La obra cardinal, pues afecta a los pilares centrales de la galería, corresponde al español Jorge Perianes, que ha seccionado la arquitectura creando una sensación de peligro, de inminente derrumbe, que se contagia a todas las que la rodean. La más inestable es la del mexicano Alejandro Almanza: un ensamblaje equilibrista de objetos en los que la presencia de largos fluorescentes que lo atraviesan introduce un elemento geométrico, hasta cierto punto abstracto. El brasileño André Komatsu aporta dos piezas: un vídeo de un nivel oscilante que nunca encuentra la horizontal y una escultura con mensaje social que, en lo plástico, se refiere a los límites -especie de línea de equilibrio- de resistencia de los materiales. Primoz Bizjak, eslovaco y el menos conocido de todos, hace unas espléndidas fotografías nocturnas y furtivas de edificios abandonados; la cuerda, aquí, es temporal y el funambulismo se practica entre dos imágenes que parecen haber sido segmentadas pero que corresponden a dos momentos diferentes. El cubano Carlos Garaicoa, finalmente, incluye en el espectáculo a unos volatineros chinos que hacen una demostración política de la felicidad y destreza del pueblo sometido.
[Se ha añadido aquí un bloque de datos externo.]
-- ==== Sys2Proof/Machine/LineTimers.lean ====
section
/-! DEFINITION. The timers of the lines, the loss of framing, and the events of training (chapters 7 and 8). -/

namespace Sys2Proof.Machine

def execTAckExpiry (i : Site) (s : State) : Host.Outcome State Fault Refusal := s.onWork (Work.tAckExpiry s.config i)

def execTConfExpiry (i : Site) (s : State) : Host.Outcome State Fault Refusal := s.onWork (Work.tConfExpiry i)

/-- A loss of framing in service (R158); positions that lose no framing change nothing (log 35). -/
def execFramingLoss (g : LineGap) (s : State) : Host.Outcome State Fault Refusal :=
  if framingLost g.positions then s.onWork (Work.framingLoss g.line) else .next s

def execTrainWordPeriod (i : Site) (received : Option Word) (s : State) : Host.Outcome State Fault Refusal :=
  s.onWork (Work.trainWord s.config i received)

def execAttemptNoLock (i : Site) (s : State) : Host.Outcome State Fault Refusal := s.onWork (Work.noLock s.config i)

def execAttemptStuck (i : Site) (s : State) : Host.Outcome State Fault Refusal := s.onWork (Work.attemptStuck s.config i)

def execMeasureWindowEnd (i : Site) (s : State) : Host.Outcome State Fault Refusal := s.onWork (Work.windowEnd s.config i)

def execTRetryExpiry (i : Site) (s : State) : Host.Outcome State Fault Refusal := s.onWork (Work.tRetryExpiry i)

end Sys2Proof.Machine
end

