-- ==== Sys2Proof/Certificates/Slice0/Obligations.lean ====
section
/-! DEFINITION. The statements for the provers. Log numbers are those of notes/assumptions; a statement that rests on one says so. -/

open Sys2Proof Sys2Proof.Machine

/-! ### The queue of commands -/

/-- A step takes the command at the front of the queue and runs it on the state with the queue's rest. With no command waiting the block
idles, which is the model's choice (log 3). -/
def Obligations.StepRunsFrontCommand : Prop :=
  (∀ (c : Instr) (rest : List Instr) (s : State), step { s with pending := c :: rest } = exec c { s with pending := rest })
    ∧ ∀ s : State, step { s with pending := [] } = .next { s with pending := [] }

/-! ### Invariants -/

/-- Every invariant below holds right after hard reset. -/
def Obligations.InvariantsHoldAtReset : Prop :=
  DramCanonical State.reset ∧ RunConfigured State.reset ∧ SetupQuiet State.reset ∧ NoticesBounded State.reset.work
    ∧ PoolSound State.reset.work ∧ StoreSound State.reset.work ∧ DeadlinesSorted State.reset.work ∧ BacklogSound State.reset.work
    ∧ PagesSound State.reset.work ∧ HeldWithinReleased State.reset.work ∧ ImagesSound State.reset.work

/-- Every step keeps the DRAM in its canonical form (the model's own form, log 2). -/
def Obligations.DramStaysCanonical : Prop :=
  ∀ s t : State, DramCanonical s → step s = .next t → DramCanonical t

/-- In RUN the configuration passes every check of START (R180, R182); in SETUP every table, queue, holding and record is empty, every line
is DOWN, every port IDLE (R181). Every step keeps each of the two so. That no line frame is left to send is the model's choice (log 58). -/
def Obligations.PhaseRulesAreKept : Prop :=
  ∀ s t : State, step s = .next t → (RunConfigured s → RunConfigured t) ∧ (SetupQuiet s → SetupQuiet t)

/-- Every step keeps each notice queue within 64 records, the record numbers of the dispatch entries different and within 0 to 1023, and the
held and free extents, no extent held twice, making up the extent count (R173, R110, R112, R53, R55, R57); the deadline list in its order,
cut-off ascending and equal ones as they were armed (R71; the counter of armings is the model's, log 11); and one backlog item at most for a
page, its site set not empty (R11, R16, R26, R102). Before START the extent pool is empty, which SetupQuiet says. -/
def Obligations.QueuesAndPoolsStayBounded : Prop :=
  ∀ s t : State, SetupQuiet s → step s = .next t →
    (NoticesBounded s.work → NoticesBounded t.work) ∧ (PoolSound s.work → PoolSound t.work) ∧ (StoreSound s.work → StoreSound t.work)
      ∧ (DeadlinesSorted s.work → DeadlinesSorted t.work) ∧ (BacklogSound s.work → BacklogSound t.work)

/-- Every step keeps one record in use at most for a page key, and every candidate's version above its page's released version (R1, R2, R6);
with that, a site's held version of a page stays at most the page's released version (R21), and while a record stays in use its released
version never decreases (R15). -/
def Obligations.PageRecordsStaySound : Prop :=
  ∀ s t : State, PagesSound s.work → step s = .next t →
    PagesSound t.work ∧ (HeldWithinReleased s.work → HeldWithinReleased t.work)
      ∧ ∀ key q x, s.work.findPage key = some q → t.work.findPage key = some x → q.releasedVersion ≤ x.releasedVersion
Como es habitual en él, la imagen se hace escultórica y son las “líneas” sobre las que los acróbatas pivotan las que se materializan en una instalación en la que el espacio real queda surcado por un dibujo objetual. Estas piezas se complementan con otras más pequeñas: las ataduras precarias de Perianes y una escultura de cuerda -con unos dibujos relacionados- de Almanza. En conjunto, las obras parecen presentarse como el testimonio, tirando a irónico, del titánico esfuerzo que los artistas realizan para mantener en pie, atados, los fragmentos de un mundo que se disgrega y se desmorona.